Finally, the Approach 2 brings some implementation complexity, but this
is a price we will pay only once.

> 
> Regarding approach 2 and 3
> Do you want to register timers by string? It would be more efficient if
> each timer had a unique integer value assigned upon registration. We had
> similar discussion about statistics access patterns. In that case the
> decision was to stick with strings as it's more natural. Also, hook
> users may ask how they can ensure that their timer name is unique. A
> method that returns timer id would ensure that. But I don't insist on
> it, if you prefer to keep access by name pattern.
> 

Strings are more intuitive, as you pointed out, and it is easier to find
the unique identifier than in the case of integers. So, I’d stick to
this, unless other people object.

> Configuration structure
> - the parameter unwarned-cycles doesn't make sense, at least not in the
> form you propose. Here's an example. I have the thing configured to run
> expiration every minute. I also have clients that come and go and every
> minute there's one lease that expires. Each expiration fully processes
> all expired leases, yet after 5 minutes I start getting warnings that
> something is wrong in my setup. Instead, I would put a log on INFO that
> the expiration was not completed, because of allowed time budget was
> reached and there are still X leases awaiting reclaimation.
> 

I was thinking that the message at INFO level is not appropriate here,
as you’re going to have a lot of them if you set the processing time to
short one. The aim was to have a WARN message if we discover that the
server can’t catch up. So, you keep running the reclaimation routine and
after a couple of cycles you still have expired leases in the database.
I don’t think that I’d have the WARN message logged repeatedly in the
case that you have described. If the server was able to clean up the
database from the expired leases, it would reset the counter. The
counter would be increased only if it was unable to clear all expired
leases. In which case it would try it a couple of times more and emit
the WARN message if there were expired leases afterwards. It could reset
again after emitting the WARN message. Perhaps it would catch up later on.
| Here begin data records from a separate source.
/-! ### The field of an active code (41_field_arithmetic R140 to R143) -/

theorem fmul_alphaSeq {r : Poly} (hr : r ≠ 0) (h1 : 1 ≤ r.log2) (i j : Nat) :
    fmul r (alphaSeq r i) (alphaSeq r j) = alphaSeq r (i + j) :=
  (toRing_inj hr (fmul_lt hr _ _) (alphaSeq_lt hr h1 _)).1
    (by simp only [toRing_fmul hr, toRing_alphaSeq hr, pow_add])

section GoodCode

variable {mmax : Nat} {s : State} {c : Code}

theorem codeOk_red_lt (h : CodeOk mmax c) (p : Poly) : red c.r p < 2 ^ c.m :=
  codeOk_r_log2 h ▸ red_lt (codeOk_r_ne_zero h) p

theorem codeOk_red_red (h : CodeOk mmax c) (p : Poly) : red c.r (red c.r p) = red c.r p :=
  red_of_lt (codeOk_r_ne_zero h) (red_lt (codeOk_r_ne_zero h) p)

/-- A field element fits a result register. -/
theorem goodCode_toWord_toNat (h : GoodCode s c) {v : Nat} (hv : v < 2 ^ c.m) : (toWord v).toNat = v := by
  obtain ⟨hm, -, hc, -⟩ := h
  have h4096 := codeOk_two_pow_m_le hc hm
  exact toWord_toNat (by omega)

theorem codeOk_pow_getD_mod (h : CodeOk mmax c) (e : Nat) :
    c.pow.getD (e % c.ord) 0 = alphaSeq c.r e := by
  have hord : 0 < c.ord := h.ord_is.1
  rw [codeOk_pow_getD h, if_pos (Nat.mod_lt e hord),
    alphaSeq_mod (codeOk_r_ne_zero h) (codeOk_one_le_log2 h) h.ord_is]

end GoodCode

/-! ### The completion of each command (41_field_arithmetic R145 to R150) -/

section Completion

variable {α : Type} {i : Instr} {s : State} {res : Except Raise α} {install : α → State → State}

theorem succeedsIn_of_finish {a : α} (hx : exec i s = finish s res install) (hres : res = .ok a) :
    SucceedsIn i s (install a s) := by
  rw [SucceedsIn, hx, hres, finish_ok]
  rfl

theorem failsWith_of_finish {code : ErrCode} {info : Nat} (hx : exec i s = finish s res install)
    (hres : res = .error ⟨code, info⟩) : FailsWith i s code info := by
  rw [FailsWith, hx, hres, finish_error]
  rfl

end Completion

/-- The check of the active code is the first (60_exceptions R301). -/
theorem failsWith_noCode {i : Instr} (hi : i ∈ [Instr.save, .enc, .dec, .fred, .fmul, .fdiv]) {s : State}
    (h : s.code = none) : FailsWith i s .noCode 0 := by
  have hneed := needCode_none h
  fin_cases hi
  · exact failsWith_of_finish rfl hneed
  all_goals exact failsWith_of_finish rfl (by rw [hneed]; rfl)

theorem succeedsIn_padd (s : State) : SucceedsIn .padd s (setPair (padd (opA s) (opB s), 0) s) :=
  succeedsIn_of_finish rfl rfl

theorem succeedsIn_pmul (s : State) :
    SucceedsIn .pmul s (setPair (pmul (opA s) (opB s) % 2 ^ 32, pmul (opA s) (opB s) >>> 32) s) :=
  succeedsIn_of_finish rfl rfl

theorem failsWith_pmod {s : State} (h : opB s = 0) : FailsWith .pmod s .divisionByZero 0 :=
  failsWith_of_finish rfl (if_pos h)

theorem succeedsIn_pmod {s : State} (h : opB s ≠ 0) :
    SucceedsIn .pmod s (setPair (pmodulo (opA s) (opB s), pdiv (opA s) (opB s)) s) :=
  succeedsIn_of_finish rfl (if_neg h)

section ActiveCode

variable {s : State} {c : Code} (h : s.code = some c)

include h

theorem succeedsIn_fred : SucceedsIn .fred s (setPair (red c.r (opA s), 0) s) :=
  succeedsIn_of_finish rfl (by rw [needCode_some h]; rfl)

theorem succeedsIn_fmul : SucceedsIn .fmul s (setPair (fmul c.r (opA s) (opB s), 0) s) :=
  succeedsIn_of_finish rfl (by rw [needCode_some h]; rfl)

theorem failsWith_fdiv (hb : red c.r (opB s) = 0) : FailsWith .fdiv s .divisionByZero 0 :=
  failsWith_of_finish rfl (by rw [needCode_some h]; exact if_pos hb)

theorem succeedsIn_fdiv (hb : red c.r (opB s) ≠ 0) :
    SucceedsIn .fdiv s (setPair (fquot c.m c.r (red c.r (opA s)) (red c.r (opB s)), 0) s) :=
  succeedsIn_of_finish rfl (by rw [needCode_some h]; exact if_neg hb)

end ActiveCode

/-! ### The statements -/

/-- Settles O31: exclusive or of the words is that of the numbers they hold. -/
theorem paddXorsOperands : Obligations.PaddXorsOperands := by
  refine ⟨rfl, fun s => ?_⟩
  have hlo : toWord (padd (opA s) (opB s)) = s.opa ^^^ s.opb := by
    rw [padd, opA, opB, ← BitVec.toNat_xor, toWord_toNat_self]
  rw [← hlo]
  exact succeedsIn_padd s
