-- ==== Sys2Proof/Syntax.lean ====
section
/-! DEFINITION. The operations of the block: one constructor for each row of `spec/opcode_table.json`. The first five are
the STEP rows (`30_encoding.md` R71), the other eight the ING rows (R72). Bits the encoding ignores are no operand. -/

namespace Sys2Proof

/-- One operation: a STEP operation, which a step word presents, or an ING operation, which the phase selects for the
byte of a BYTE or CLRBYTE step (`42_step_control.md` R145). -/
inductive Instr where
  /-- `RST`, `70_reset_and_hazards.md` R180. -/
  | rst
  /-- `IDLE`, `42_step_control.md` R141. -/
  | idle
  /-- `BYTE b`, R142. -/
  | byte (b : Byte)
  /-- `CLR`, R143. -/
  | clr
  /-- `CLRBYTE b`, R144. -/
  | clrbyte (b : Byte)
  /-- `ING_M1 b`, `40_ingest_header.md` R102. -/
  | ingM1 (b : Byte)
  /-- `ING_M2 b`, R103. -/
  | ingM2 (b : Byte)
  /-- `ING_LENH b`, R104. -/
  | ingLenh (b : Byte)
  /-- `ING_LENL b`, R105. -/
  | ingLenl (b : Byte)
  /-- `ING_PAY b`, `41_ingest_payload_checksum.md` R120. -/
  | ingPay (b : Byte)
  /-- `ING_CKH b`, R121. -/
  | ingCkh (b : Byte)
  /-- `ING_CKL b`, R122. -/
  | ingCkl (b : Byte)
  /-- `ING_ILL b`, `42_step_control.md` R146. -/
  | ingIll (b : Byte)
deriving DecidableEq, Repr

end Sys2Proof
end

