-- ==== Sys2Proof/Machine/Ops.lean ====
section
/-! DEFINITION. The shared operations of the rules: the checksum update, the payload buffer, publication, the discard, the
advance of POS, the reset, and the one fault. The block takes no exception (`60_exceptions.md` R160): the discard stands
where an ISA takes one (`00_scope.md` R11). -/

namespace Sys2Proof.Machine

/-- `Accumulate(b)`: `x[ACC] <- (x[ACC] + zext_16(b)) mod 2^16` (`40_ingest_header.md` R100). -/
def accumulate (b : Byte) (s : State) : State := s.setAcc (s.acc + zext16 b)

/-- `MemRead(i, 1)` (`00_scope.md` R10). -/
def memRead (p : Vector Byte 26) (i : Fin 26) : Byte := p[i.val]

/-- `MemWrite(i, 1, v)`; an index at or past PAY_CAP is never written (`00_scope.md` R10,
`41_ingest_payload_checksum.md` R120). -/
def memWrite (p : Vector Byte 26) (i : Nat) (v : Byte) : Vector Byte 26 := p.setIfInBounds i v

/-- `DecodeField(k)`: the big-endian word of payload bytes 2k and 2k+1 (`41_ingest_payload_checksum.md` R123). -/
def decodeField (p : Vector Byte 26) (k : Fin 12) : Word :=
  concat (memRead p ⟨2 * k.val, by omega⟩) (memRead p ⟨2 * k.val + 1, by omega⟩)

/-- All twelve fields, in the order of `10_state.md` R26. -/
def decodeRecord (p : Vector Byte 26) : Vector Word 12 := Vector.ofFn (decodeField p)

/-- `PAY[j] <- b` with `j = POS - 4` (`41_ingest_payload_checksum.md` R120). -/
def storePayload (b : Byte) (s : State) : State := s.setPay (memWrite s.pay (payIndex s.pos) b)

/-- Publication, atomic in the step: all twelve fields, STATUS and DONE (R122, `20_memory.md` R58). -/
def publish (s : State) : State := signalCompletion (s.setRecord (decodeRecord s.pay))

/-- `x[POS] <- x[POS] + 1`, on the 5-bit register (R120, R121; log entry 3 on POS = 31). -/
def advance (s : State) : State := s.setPos (s.pos + 1#5)

/-- `discard(c)`: the single write `x[POS] <- 0`. The class is stored nowhere (`00_scope.md` R11, `60_exceptions.md`
R161). -/
def discard (_c : DiscardClass) (s : State) : State := s.setPos 0#5

/-- `raise Unreachable("POS beyond FLEN+3")` (`42_step_control.md` R146). -/
def raiseUnreachable : Answer := .fault .unreachable

/-- `Reset()`: everything but PAY (`70_reset_and_hazards.md` R180). -/
def applyReset (s : State) : State :=
  let header := (((s.setPos 0#5).setFlen 0x0000#16).setAcc 0x0000#16).setCkr 0x0000#16
  clearDone (clearStatus (header.setRecord (Vector.replicate 12 Config.sentinel)))

end Sys2Proof.Machine
end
> - I think idle-time should be specified in seconds, not milliseconds.
> Even in the most agressive setups ("I need to know about the expiration
> exactly the second when it happens"), the smallest value used would be
> 1000. The name is also confusing, as it suggests that the server will do
> expiration only if nothing else is happening. People may afraid that if
> it's set to 1 second and there's a packet coming in every second the
> expiration will never be triggered. Better name would be
> "run-every-x-seconds", "expiration-interval" or simply "interval". The
> documentation should clarify that it won't happen strictly every X
> seconds, but every X+(time it took to process the last expiration cycle).
> 

The problem is that the value set here doesn’t specify the interval
between starts of two consecutive lease reclaimation routines, but it
specifies the interval between the end of the previous routine and the
beginning of the next one. This is to prevent starting routine while the
previous instance hasn’t finished yet, and allowing the „idle” time
between them.
So, neither of your proposed names really conveys this meaning. Maybe
„wait-time”?

> The design does not explain if it will be possible to run expiration
> procedure during start-up. There should be a switch for it and the
> default should be to do full expiration of all leases at startup.
> That would be useful when recovering after server downtime.
> 

I don’t have an ability to run the reclaimation routine during the
„start time”, as the server requires to fully process its configuration
to be able to do it. We may make sure that the server doesn’t wait for
the first timer to elapse before running the reclaimation routine, but
simply run it at the zero time. However, I don’t see a lot of value in
it, as the timers will be scheduled for relatively short periods of time
anyway.

> New server command
> You may consider renaming the command to "leases-expire" for the reasons
> stated above.
> 

Sorry, I didn’t get that. What reasons?

> Implementation tasks
> I like this list. I need to update decline design with a similar one.
> 
> Extra steps for recovering declined addresses
> If the Decline design I proposed gets through, there will be one extra
> minor step to do. See point 4 in Implementation details here:
> http://kea.isc.org/wiki/DeclineDesign.
> 

I think that the decline and expiration are logically two separate
things, and should be processed separately.

Marcin